▶ **What is required**: With the line containing "let s := ((s.wr ENG.UTIL (now" as the start and the line containing "s.updEn p fun" as the end, transcribe that span of the entries below exactly, including both.

Records excerpted from a collection
::::::::

-- ==== Sys2Proof/Machine/Engines.lean ====
section
/-!
DEFINITION. Physical engines: fences and the engine map, engine reset, tiles in thread slots and the issue slot, and the utilisation
counters (R194 to R202, R209, R212, R218, R219, R441).
-/
namespace Sys2Proof.Machine

/-- HOSTS and HOST2 follow the map. -/
def State.hostsShow (s : State) : State :=
  s.forEach (List.range 8) fun s p =>
    let hs := s.hosted p
    let live := hs.filter fun i => bit (s.rd INF.ENG_MAP.MAP) (4 * i + 3)
    (s.wr ENG.STATUS.HOSTS (live.foldl (fun m i => setBit m i true) 0) p).wrBit INF.ENG_STATUS.HOST2 p (decide (live.length = 2))
/-- Logical engine `i` is mapped, or loses its host. -/
def State.mapEngine (s : State) (i : Nat) (p : Option Nat) : State :=
  let m := s.rd INF.ENG_MAP.MAP
  match p with
  | some q => s.wr INF.ENG_MAP.MAP (setBits m (4 * i + 3) (4 * i) (8 + q))
  | none => s.wr INF.ENG_MAP.MAP (setBit m (4 * i + 3) false)
/-- The lowest usable engine that hosts exactly one logical engine (R195). -/
def State.hostFor (s : State) : Option Nat := (List.range 8).find? fun p => s.engUsable p && (s.hosted p).length == 1
/-- One fenced engine's logical engines move in ascending order (R195). -/
def State.moveAll (s : State) (p : Nat) : State :=
  match s.hosted p with
  | [] => s.emit 0x0606 (srcEngine p) [0xFF, 0xFF]
  | hs => s.forEach hs fun s i =>
    match s.hostFor with
    | some q => (s.mapEngine i (some q)).emit 0x0606 (srcEngine p) [q, i]
    | none => s.mapEngine i none
/-- Physical engines are fenced in one clock (R195, R197, R218). -/
def State.engFence (s : State) (mask : Nat) : State :=
  let ps := (List.range 8).filter fun p => bit mask p && s.engUsable p
  if ps = [] then s else
  let hit := (List.range 64).filter fun c => (s.cx c).frame.isSome && ps.any fun p => s.ctxOn c p
  let s := s.forEach ps fun s p => ((s.dropEngine p fun _ => false).wrBit INF.ENG_STATUS.USABLE p false).raise ENG.STATUS.FENCED p
  let s := s.forEach ps State.moveAll
  let s := s.hostsShow
  let s := s.forEach hit fun s c => s.failFrame c 2
  let s := if ((List.range 8).filter s.engUsable).length < 4 then
      (s.raise INF.STATUS.UNAVAIL).forEach (List.range 64) fun s c => s.failFrame c 2
    else s
  s.replan
/-- The effect of a write of INF.ENG_FENCE. -/
def State.fxEngFence (s : State) (v : Nat) : State × WErr :=
  let r := s.writeFields INF.ENG_FENCE.FENCE.addr v
  (r.1.engFence (bits v 7 0), r.2)

/-- The declared state of a context is lost (R202): both copies hold free values. -/
def State.loseState (s : State) (c : Nat) : State :=
  let d := s.freeCtr
  let lost := (List.range ((s.cx c).places.foldl (fun n a => n + a.len) 0)).map fun k => Config.lostState d k % 256
  ((({ s with freeCtr := d + 1 }.writeCopy c false lost).writeCopy c true lost).raise CTX.STATUS.STATE_LOST c)
/-- The registers of the engine-reset domain of an engine take their reset values (R16), and then show what is so (ENG.STATUS). -/
def State.engRegs (s : State) (p : Nat) : State :=
  let s := ((s.wr ENG.STATUS.HOSTS (2 ^ p) p).clear ENG.STATUS.TEST p).wrBit INF.ENG_STATUS.TEST p false
  (s.engShow p).hostsShow
/-- An engine reset: the declared state of every context whose partition holds a logical engine of the engine is lost, and its frames end (R202,
R218, R393). -/
def State.engReset (s : State) (p : Nat) : State :=
  if s.inReset then s else
  let s := s.transAbandon.dropEngine p fun _ => false
  let s := s.forEach ((List.range 64).filter fun c => (s.cx c).places.any fun a => s.engOf a.eng == p) fun s c => (s.loseState c).failFrame c 3
  s.engRegs p
/-- The effect of a write of ENG.CTRL. -/
def State.fxEngCtrl (s : State) (p v : Nat) : State × WErr := (if bit v 0 then s.engReset p else s, .ok)

/-! ### Tiles (R212, R441) -/

/-- The class of a context's frame (R212). -/
def State.frameClass (s : State) (c : Nat) (f : Frame) : Nat :=
  if f.class2 || (s.ctxBounded c && !(s.cx c).isProtected) then 2 else if s.ctxBounded c then 1 else 3
/-- The rank of a tile: class, PRIO within class 3, trigger stamp, context, operation, tile (R212). -/
def State.tileRank (s : State) (f : Frame) (t : TileH) : List Nat :=
  let k := s.frameClass t.ctx f
  [k, if k = 3 then s.rd CTX.CFG.PRIO t.ctx else 0, f.trig.stamp, t.ctx, t.op, t.tile]
/-- Lexicographic order. -/
def lexLt : List Nat → List Nat → Bool
  | [], [] => false
  | [], _ => true
  | _, [] => false
  | a :: x, b :: y => decide (a < b) || (a == b && lexLt x y)
/-- The best of a list of ranked tiles. -/
def bestTile (l : List (List Nat × TileH)) : Option TileH :=
  (l.foldl (fun (b : Option (List Nat × TileH)) x =>
    match b with
    | none => some x
    | some y => if lexLt x.1 y.1 then some x else some y) none).map (·.2)
/-- Tiles of a context that the scoreboard permits on engine `p` and that no slot holds yet (R200, R441). -/
def State.tilesOf (s : State) (c p : Nat) : List (List Nat × TileH) :=
  match (s.cx c).prog, (s.cx c).frame with
  | some g, some f =>
    if f.endCode.isSome || (s.cx c).wait.isSome then [] else
    (List.range g.ops.length).flatMap fun i =>
      let o := g.ops.getD i {}
      if s.engOf (s.rd CTX.CFG.BASE c + o.logical) == p && !(f.doneOps.contains i) then
        ((List.range o.nTiles).filter fun t => !(f.readyTiles.contains (i, t)) && s.tileFree c g f i o t
            && !((s.en p).tiles.any fun x => x.ctx == c && x.op == i && x.tile == t)).map
          fun t =>
            let x : TileH := { ctx := c, op := i, tile := t, logical := o.logical, staged := false }
            (s.tileRank f x, x)
      else []
  | _, _ => []
/-- TILE_ASSIGN (R198, R441): the first tile in the order of R212 takes a free thread slot of engine `p` and starts staging. -/
def execTileAssign (p : Fin 8) (s : State) : Host.Outcome State Fault Refusal :=
  if s.engUsable p && decide ((s.en p).tiles.length < 256) then
    match bestTile ((List.range 64).flatMap fun c => s.tilesOf c p) with
    | some t => .next (((s.engCount p).updEn p fun h => { h with tiles := h.tiles ++ [t] }).engShow p)
    | none => .next s
  else .next s
/-- TILE_STAGED (R441): the operands of the tile in thread slot `k` of engine `p` are staged. -/
def execTileStaged (p : Fin 8) (k : Fin 256) (s : State) : Host.Outcome State Fault Refusal :=
  match (s.en p).tiles[k.val]? with
  | some t => .next ((s.engCount p).updEn p fun h => { h with tiles := h.tiles.set k { t with staged := true } })
  | none => .next s
/-- At throttle level 8 the engines issue nothing (R434). TILE_ISSUE (R212, R441): the free issue slot takes the staged tile of first rank; none during a test slice. -/
def execTileIssue (p : Fin 8) (s : State) : Host.Outcome State Fault Refusal :=
  let h := s.en p
  if h.issue.isSome || s.rdBit INF.ENG_STATUS.TEST p || s.rd THM.STATUS.LEVEL == 8 then .next s
  else
    match bestTile ((h.tiles.filter (·.staged)).filterMap fun t => (s.cx t.ctx).frame.map fun f => (s.tileRank f t, t)) with
    | some t => let now := s.dtime; .next ((s.engCount p).updEn p fun h => { h with issue := some (t, now) })
    | none => .next s
/-- TILE_RETIRE (R200, R209, R441): the tile in the issue slot retires; its clocks are charged, and a frame beyond BUDGET goes to class 2. -/
def execTileRetire (p : Fin 8) (s : State) : Host.Outcome State Fault Refusal :=
  match (s.en p).issue with
  | none => .next s
  | some (t, start) =>
    let s := ((s.engCount p).updEn p fun h =>
      { h with issue := none, tiles := h.tiles.filter fun x => !(x.ctx == t.ctx && x.op == t.op && x.tile == t.tile) }).engShow p
    .next ((s.chargeTile t start).updFrame t.ctx fun f => { f with readyTiles := (t.op, t.tile) :: f.readyTiles })

/-! ### Utilisation (R219) -/

/-- Every engine's counters are copied in one clock, stamped, and start again. -/
def State.utilSnap (s : State) : State :=
  let now := s.dtime
  let s := s.forEach (List.range 8) fun s p =>
    let s := s.engCount p
    let h := s.en p
    let s := ((s.wr ENG.UTIL (now - h.since) p 0).wr ENG.UTIL h.busy p 1).wr ENG.UTIL h.macEq p 2
    let s := ((s.wr ENG.UTIL h.stallMem p 3).wr ENG.UTIL h.stallDep p 4).wr ENG.UTIL h.test p 5
    s.updEn p fun h => { h with busy := 0, macEq := 0, stallMem := 0, stallDep := 0, test := 0, since := now }
  { s.wr INF.UTIL_SNAP_TIME now with utilRef := now }
/-- The effect of a write of INF.UTIL_CTRL. -/
def State.fxUtilCtrl (s : State) (v : Nat) : State × WErr :=
  let r := s.writeFields INF.UTIL_CTRL.SNAP.addr v
  let s := { r.1 with utilRef := r.1.dtime }
  (if bit v 0 then s.utilSnap else s, r.2)

/-- INF_ENG_FENCE (R195): a write of INF.ENG_FENCE. -/
def execInfEngFence (m : Fin 64) (v : Word) (s : State) : Host.Outcome State Fault Refusal :=
  .next (s.busWriteWith m INF.ENG_FENCE.FENCE.addr true fun s => s.fxEngFence v.toNat)
/-- ENG_CTRL_RESET (R202, R218): a write of ENG.CTRL. -/
def execEngCtrlReset (m : Fin 64) (p : Fin 8) (v : Word) (s : State) : Host.Outcome State Fault Refusal :=
  .next (s.busWriteWith m (ENG.CTRL.RESET.addr p) true fun s => s.fxEngCtrl p v.toNat)
/-- UTIL_SNAP (R219): a write of INF.UTIL_CTRL. -/
def execUtilSnap (m : Fin 64) (v : Word) (s : State) : Host.Outcome State Fault Refusal :=
  .next (s.busWriteWith m INF.UTIL_CTRL.SNAP.addr false fun s => s.fxUtilCtrl v.toNat)
/-- UTIL_AUTO_SNAP (R219): every AUTO ms. -/
def execUtilAutoSnap (s : State) : Host.Outcome State Fault Refusal :=
  let a := s.rd INF.UTIL_CTRL.AUTO
  if a ≠ 0 ∧ s.utilRef + a * msTicks ≤ s.dtime then .next s.utilSnap else .next s

end Sys2Proof.Machine
end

::::::::

▶ **Result for this exercise**:
    let s := ((s.wr ENG.UTIL (now - h.since) p 0).wr ENG.UTIL h.busy p 1).wr ENG.UTIL h.macEq p 2
    let s := ((s.wr ENG.UTIL h.stallMem p 3).wr ENG.UTIL h.stallDep p 4).wr ENG.UTIL h.test p 5
    s.updEn p fun h => { h with busy := 0, macEq := 0, stallMem := 0, stallDep := 0, test := 0, since := now }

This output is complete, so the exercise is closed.